## DATA SUPPLIED
theorem placeImage_keeps {P : Part → Prop} {z s t' : State} (h : Keeps P z s) {t st off w} (e : placeImage s t st off w = some t')
    (can : Can [.mem, .cores] P := by exact Can.sub (by assumption) (by decide)) : Keeps P z t' := by
  unfold placeImage at e
  split at e
  · cases e
    exact h
  · split at e
    · cases e
      exact writeScratch_keeps h ..
    · cases e

theorem loadWeights_keeps {P : Part → Prop} {z s : State} (h : Keeps P z s) (a) (slot) (cmd) (image)
    (can : Can [.mem, .regs, .arrays, .cores] P := by exact Can.sub (by assumption) (by decide)) : Keeps P z (loadWeights s a slot cmd image) := by
  unfold loadWeights
  extract_lets t
  split
  · extract_lets part
    split
    · exact h
    · split
      · have k := placeImage_keeps h (by assumption)
        extract_lets k1 b s1 s2
        refine setArray_keeps (Keeps.ite ?_ fun k => ?_) ..
        · exact countMd_keeps k ..
        · exact raise_keeps (count_keeps (countMd_keeps (by assumption) ..) ..) ..
      · exact h
  · exact h

theorem tileCount_keeps {P : Part → Prop} {z s : State} (h : Keeps P z s) (c) (base) (k) (n)
    (can : Can [.cores] P := by exact Can.sub (by assumption) (by decide)) : Keeps P z (tileCount s c base k n) := by
  unfold tileCount
  with_reducible repeat' first | assumption | apply putTile_keeps | refine Keeps.ite ?_ (fun _ => ?_) | split

theorem tileCounts_keeps {P : Part → Prop} {z s : State} (h : Keeps P z s) (c) (base) (m)
    (can : Can [.cores] P := by exact Can.sub (by assumption) (by decide)) : Keeps P z (tileCounts s c base m) := by
  unfold tileCounts
  with_reducible repeat' first
    | assumption | exact Can.sub (by assumption) (by decide) | apply putTile_keeps | refine Keeps.ite ?_ (fun _ => ?_) | split | intro _ _ _ | intro _ _ | apply Keeps.foldl | extract_lets

theorem enterVector_keeps {P : Part → Prop} {z s : State} (h : Keeps P z s) (a) (x) (t) (ch) (f)
    (can : Can [.regs, .arrays, .cores] P := by exact Can.sub (by assumption) (by decide)) : Keeps P z (enterVector s a x t ch f) := by
  unfold enterVector
  with_reducible repeat' first
    | assumption | exact Can.sub (by assumption) (by decide) | apply setArray_keeps | apply count_keeps | apply slotCount_keeps | refine Keeps.ite ?_ (fun _ => ?_) | split | intro _ _ _ | intro _ _ | apply Keeps.foldl | extract_lets

theorem placeRecords_keeps {P : Part → Prop} {z s t' : State} (h : Keeps P z s) {a ch st off bs} (e : placeRecords s a ch st off bs = some t')
    (can : Can [.mem, .cores] P := by exact Can.sub (by assumption) (by decide)) : Keeps P z t' := by
  unfold placeRecords at e
  split at e
  · cases e
    exact h
  · split at e
    · cases e
      exact writeScratch_keeps h ..
    · cases e

theorem countRow_keeps {P : Part → Prop} {z s : State} (h : Keeps P z s) (a) (ch) (l)
    (can : Can [.regs, .cores] P := by exact Can.sub (by assumption) (by decide)) : Keeps P z (countRow s a ch l) := by
  unfold countRow
  with_reducible repeat' first
    | assumption | exact Can.sub (by assumption) (by decide) | apply tileCount_keeps | apply raise_keeps | apply count_keeps | refine Keeps.ite ?_ (fun _ => ?_) | split | intro _ _ _ | intro _ _ | apply Keeps.foldl | extract_lets
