theorem execVeRsqrt_keeps {P : Part → Prop} {s t : State} {o} (h : execVeRsqrt o s = .next t)
    (can : Can [.regs, .cores] P := by exact Can.sub (by assumption) (by decide)) : Keeps P s t := by
  unfold execVeRsqrt veSpecial at h
  exact veLanes_keeps h

theorem execVeSqrt_keeps {P : Part → Prop} {s t : State} {o} (h : execVeSqrt o s = .next t)
    (can : Can [.regs, .cores] P := by exact Can.sub (by assumption) (by decide)) : Keeps P s t := by
  unfold execVeSqrt veSpecial at h
  exact veLanes_keeps h

theorem execVeDiv_keeps {P : Part → Prop} {s t : State} {o} (h : execVeDiv o s = .next t)
    (can : Can [.regs, .cores] P := by exact Can.sub (by assumption) (by decide)) : Keeps P s t := by
  unfold execVeDiv veBin at h
  exact veLanes_keeps h

theorem execVeExp2_keeps {P : Part → Prop} {s t : State} {o} (h : execVeExp2 o s = .next t)
    (can : Can [.regs, .cores] P := by exact Can.sub (by assumption) (by decide)) : Keeps P s t := by
  unfold execVeExp2 veSpecial at h
  exact veLanes_keeps h

theorem execVeLog2_keeps {P : Part → Prop} {s t : State} {o} (h : execVeLog2 o s = .next t)
    (can : Can [.regs, .cores] P := by exact Can.sub (by assumption) (by decide)) : Keeps P s t := by
  unfold execVeLog2 veSpecial at h
  exact veLanes_keeps h

theorem execVeTanh_keeps {P : Part → Prop} {s t : State} {o} (h : execVeTanh o s = .next t)
    (can : Can [.regs, .cores] P := by exact Can.sub (by assumption) (by decide)) : Keeps P s t := by
  unfold execVeTanh veSpecial at h
  exact veLanes_keeps h

theorem execVeErf_keeps {P : Part → Prop} {s t : State} {o} (h : execVeErf o s = .next t)
    (can : Can [.regs, .cores] P := by exact Can.sub (by assumption) (by decide)) : Keeps P s t := by
  unfold execVeErf veSpecial at h
  exact veLanes_keeps h

theorem execVeRedsum_keeps {P : Part → Prop} {s t : State} {o} (h : execVeRedsum o s = .next t)
    (can : Can [.regs, .cores] P := by exact Can.sub (by assumption) (by decide)) : Keeps P s t := by
  unfold execVeRedsum veReduce at h
  exact veLanes_keeps h

theorem execVeRedmax_keeps {P : Part → Prop} {s t : State} {o} (h : execVeRedmax o s = .next t)
    (can : Can [.regs, .cores] P := by exact Can.sub (by assumption) (by decide)) : Keeps P s t := by
  unfold execVeRedmax veReduce at h
  exact veLanes_keeps h

theorem execVeRedmin_keeps {P : Part → Prop} {s t : State} {o} (h : execVeRedmin o s = .next t)
    (can : Can [.regs, .cores] P := by exact Can.sub (by assumption) (by decide)) : Keeps P s t := by
  unfold execVeRedmin veReduce at h
  exact veLanes_keeps h

theorem execVeCvt_keeps {P : Part → Prop} {s t : State} {t' src dst mods cover} (h : execVeCvt t' src dst mods cover s = .next t)
    (can : Can [.freeCount, .mem, .regs, .doms, .graphs, .jobs, .fences, .voids, .dep, .jnl, .txQueue, .sessions, .outs, .port, .arrays, .cores, .adits, .hoists, .scatters, .chans, .links, .chutes, .hops, .counters] P := by exact Can.sub (by assumption) (by decide)) : Keeps P s t := by
  unfold execVeCvt at h
  refine onWindow_keeps h ?_
  with_reducible repeat' first
    | exact .refl _ | assumption | exact Can.sub (by assumption) (by decide) | apply afterPoison_keeps | apply meetPoison_keeps
    | apply cvtStore_keeps | split | intro _ _ | extract_lets

theorem execVeLd_keeps {P : Part → Prop} {s t : State} {t' dst offset} (h : execVeLd t' dst offset s = .next t)
    (can : Can [.freeCount, .mem, .regs, .doms, .graphs, .jobs, .fences, .voids, .dep, .jnl, .txQueue, .sessions, .outs, .port, .arrays, .cores, .adits, .hoists, .scatters, .chans, .links, .chutes, .hops, .counters] P := by exact Can.sub (by assumption) (by decide)) : Keeps P s t := by
  unfold execVeLd at h
  refine onWindow_keeps h ?_
  with_reducible repeat' first
    | exact .refl _ | assumption | exact Can.sub (by assumption) (by decide) | apply afterPoison_keeps | apply meetPoison_keeps
    | apply veResult_keeps | split | intro _ _ | extract_lets

theorem execVeSt_keeps {P : Part → Prop} {s t : State} {t' src offset} (h : execVeSt t' src offset s = .next t)
    (can : Can [.freeCount, .mem, .regs, .doms, .graphs, .jobs, .fences, .voids, .dep, .jnl, .txQueue, .sessions, .outs, .port, .arrays, .cores, .adits, .hoists, .scatters, .chans, .links, .chutes, .hops, .counters] P := by exact Can.sub (by assumption) (by decide)) : Keeps P s t := by
  unfold execVeSt at h
  refine onWindow_keeps h ?_
  with_reducible repeat' first
    | exact .refl _ | assumption | exact Can.sub (by assumption) (by decide) | apply afterPoison_keeps | apply meetPoison_keeps
    | apply veDone_keeps | apply writeWindow_keeps | split | intro _ _ | extract_lets

theorem execVeGather_keeps {P : Part → Prop} {s t : State} {o} (h : execVeGather o s = .next t)
    (can : Can [.freeCount, .mem, .regs, .doms, .graphs, .jobs, .fences, .voids, .dep, .jnl, .txQueue, .sessions, .outs, .port, .arrays, .cores, .adits, .hoists, .scatters, .chans, .links, .chutes, .hops, .counters] P := by exact Can.sub (by assumption) (by decide)) : Keeps P s t := by
  unfold execVeGather at h
  refine onWindow_keeps h ?_
  with_reducible repeat' first
    | exact .refl _ | assumption | exact Can.sub (by assumption) (by decide) | apply afterPoison_keeps | apply meetPoison_keeps
    | apply veOob_keeps | apply veResult_keeps | split | intro _ _ | extract_lets

theorem execVeScatter_keeps {P : Part → Prop} {s t : State} {o} (h : execVeScatter o s = .next t)
    (can : Can [.freeCount, .mem, .regs, .doms, .graphs, .jobs, .fences, .voids, .dep, .jnl, .txQueue, .sessions, .outs, .port, .arrays, .cores, .adits, .hoists, .scatters, .chans, .links, .chutes, .hops, .counters] P := by exact Can.sub (by assumption) (by decide)) : Keeps P s t := by
  unfold execVeScatter at h
  exact veScatterWith_keeps h

theorem execVeScatterAdd_keeps {P : Part → Prop} {s t : State} {o} (h : execVeScatterAdd o s = .next t)
    (can : Can [.freeCount, .mem, .regs, .doms, .graphs, .jobs, .fences, .voids, .dep, .jnl, .txQueue, .sessions, .outs, .port, .arrays, .cores, .adits, .hoists, .scatters, .chans, .links, .chutes, .hops, .counters] P := by exact Can.sub (by assumption) (by decide)) : Keeps P s t := by
  unfold execVeScatterAdd at h
  exact veScatterWith_keeps h
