-- ==== Sys2Proof/Laws/Jobs.lean ====
section
/-! SUPPORT. Jobs and tasks: what the operations do. -/

-- one theorem after the other: proofs side by side would need more memory than the check allows
set_option Elab.async false

namespace Sys2Proof.Machine

open Sys2Proof.Safety

theorem counterKey_inj {a c : Fin 16} {b d : Fin 64} (h : counterKey a.val b.val = counterKey c.val d.val) : a = c ∧ b = d := by
  have := a.isLt; have := b.isLt; have := c.isLt; have := d.isLt
  simp only [counterKey] at h
  exact ⟨Fin.ext (by omega), Fin.ext (by omega)⟩

theorem insertTask_sorted (t : TaskDef) (l : List TaskDef) (h : l.Pairwise fun a b => b.cost ≤ a.cost) :
    (insertTask t l).Pairwise (fun a b => b.cost ≤ a.cost) ∧ ∀ x ∈ insertTask t l, x = t ∨ x ∈ l := by
  induction l with
  | nil => simp [insertTask]
  | cons x r ih =>
    obtain ⟨hx, hr⟩ := List.pairwise_cons.mp h
    unfold insertTask
    split
    · refine ⟨List.pairwise_cons.mpr ⟨fun y hy => ?_, h⟩, fun y hy => List.mem_cons.mp hy⟩
      rcases List.mem_cons.mp hy with e | e
      · subst e; omega
      · have := hx y e; omega
    · refine ⟨List.pairwise_cons.mpr ⟨fun y hy => ?_, (ih hr).1⟩, fun y hy => ?_⟩
      · rcases (ih hr).2 y hy with e | e
        · subst e; omega
        · exact hx y e
      · rcases List.mem_cons.mp hy with e | e
        · exact .inr (e ▸ List.mem_cons_self ..)
        · exact ((ih hr).2 y e).imp id (List.mem_cons_of_mem _)

theorem insertTask_length (t : TaskDef) (l : List TaskDef) : (insertTask t l).length = l.length + 1 := by
  induction l with
  | nil => rfl
  | cons x r ih =>
    unfold insertTask
    split <;> simp [*]

theorem sortTasks_sorted (l : List TaskDef) :
    (sortTasks l).Pairwise (fun a b => b.cost ≤ a.cost) ∧ (sortTasks l).length = l.length := by
  suffices key : ∀ (l acc : List TaskDef), acc.Pairwise (fun a b => b.cost ≤ a.cost) →
      (l.foldl (fun acc t => insertTask t acc) acc).Pairwise (fun a b => b.cost ≤ a.cost) ∧
      (l.foldl (fun acc t => insertTask t acc) acc).length = acc.length + l.length by
    have := key l [] List.Pairwise.nil
    simpa [sortTasks] using this
  intro l
  induction l with
  | nil => exact fun acc h => ⟨h, rfl⟩
  | cons x r ih =>
    intro acc h
    have := ih (insertTask x acc) (insertTask_sorted x acc h).1
    refine ⟨this.1, ?_⟩
    rw [List.foldl_cons, this.2, insertTask_length, List.length_cons]
    omega

theorem deal_sorted {n : Nat} {own : TaskDef → Option Nat} {l : List TaskDef}
    (h : l.Pairwise fun a b => b.cost ≤ a.cost) : ∀ x ∈ deal n own l, x.Pairwise fun a b => b.cost ≤ a.cost := by
  intro x hx
  simp only [deal, List.mem_map, List.mem_range] at hx
  obtain ⟨k, -, rfl⟩ := hx
  have hl : ((List.range l.length).filterMap fun i => l[i]?.map fun t => ((own t).getD (snake n i), t)).map (·.2) = l := by
    rw [List.map_filterMap]
    have : ∀ m, m ≤ l.length → (List.range m).filterMap
        (fun i => Option.map (fun x : Nat × TaskDef => x.2) (l[i]?.map fun t => ((own t).getD (snake n i), t))) = l.take m := by
      intro m
      induction m with
      | zero => intro; simp
      | succ m ih =>
        intro hm
        rw [List.range_succ, List.filterMap_append, ih (by omega), List.take_add_one]
        simp [List.getElem?_eq_getElem (show m < l.length by omega)]
    rw [this _ (Nat.le_refl _), List.take_length]
  rw [← hl] at h
  exact h.sublist (List.Sublist.map _ (List.filter_sublist))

## EXERCISE DESCRIPTION
If a line comes after the one with "(slot) (cmd) (image)", leave it out; reproduce exactly every line of the material from the first up to and including that one.

## FINAL ANSWER
theorem placeImage_keeps {P : Part → Prop} {z s t' : State} (h : Keeps P z s) {t st off w} (e : placeImage s t st off w = some t')
    (can : Can [.mem, .cores] P := by exact Can.sub (by assumption) (by decide)) : Keeps P z t' := by
  unfold placeImage at e
  split at e
  · cases e
    exact h
  · split at e
    · cases e
      exact writeScratch_keeps h ..
    · cases e

theorem loadWeights_keeps {P : Part → Prop} {z s : State} (h : Keeps P z s) (a) (slot) (cmd) (image)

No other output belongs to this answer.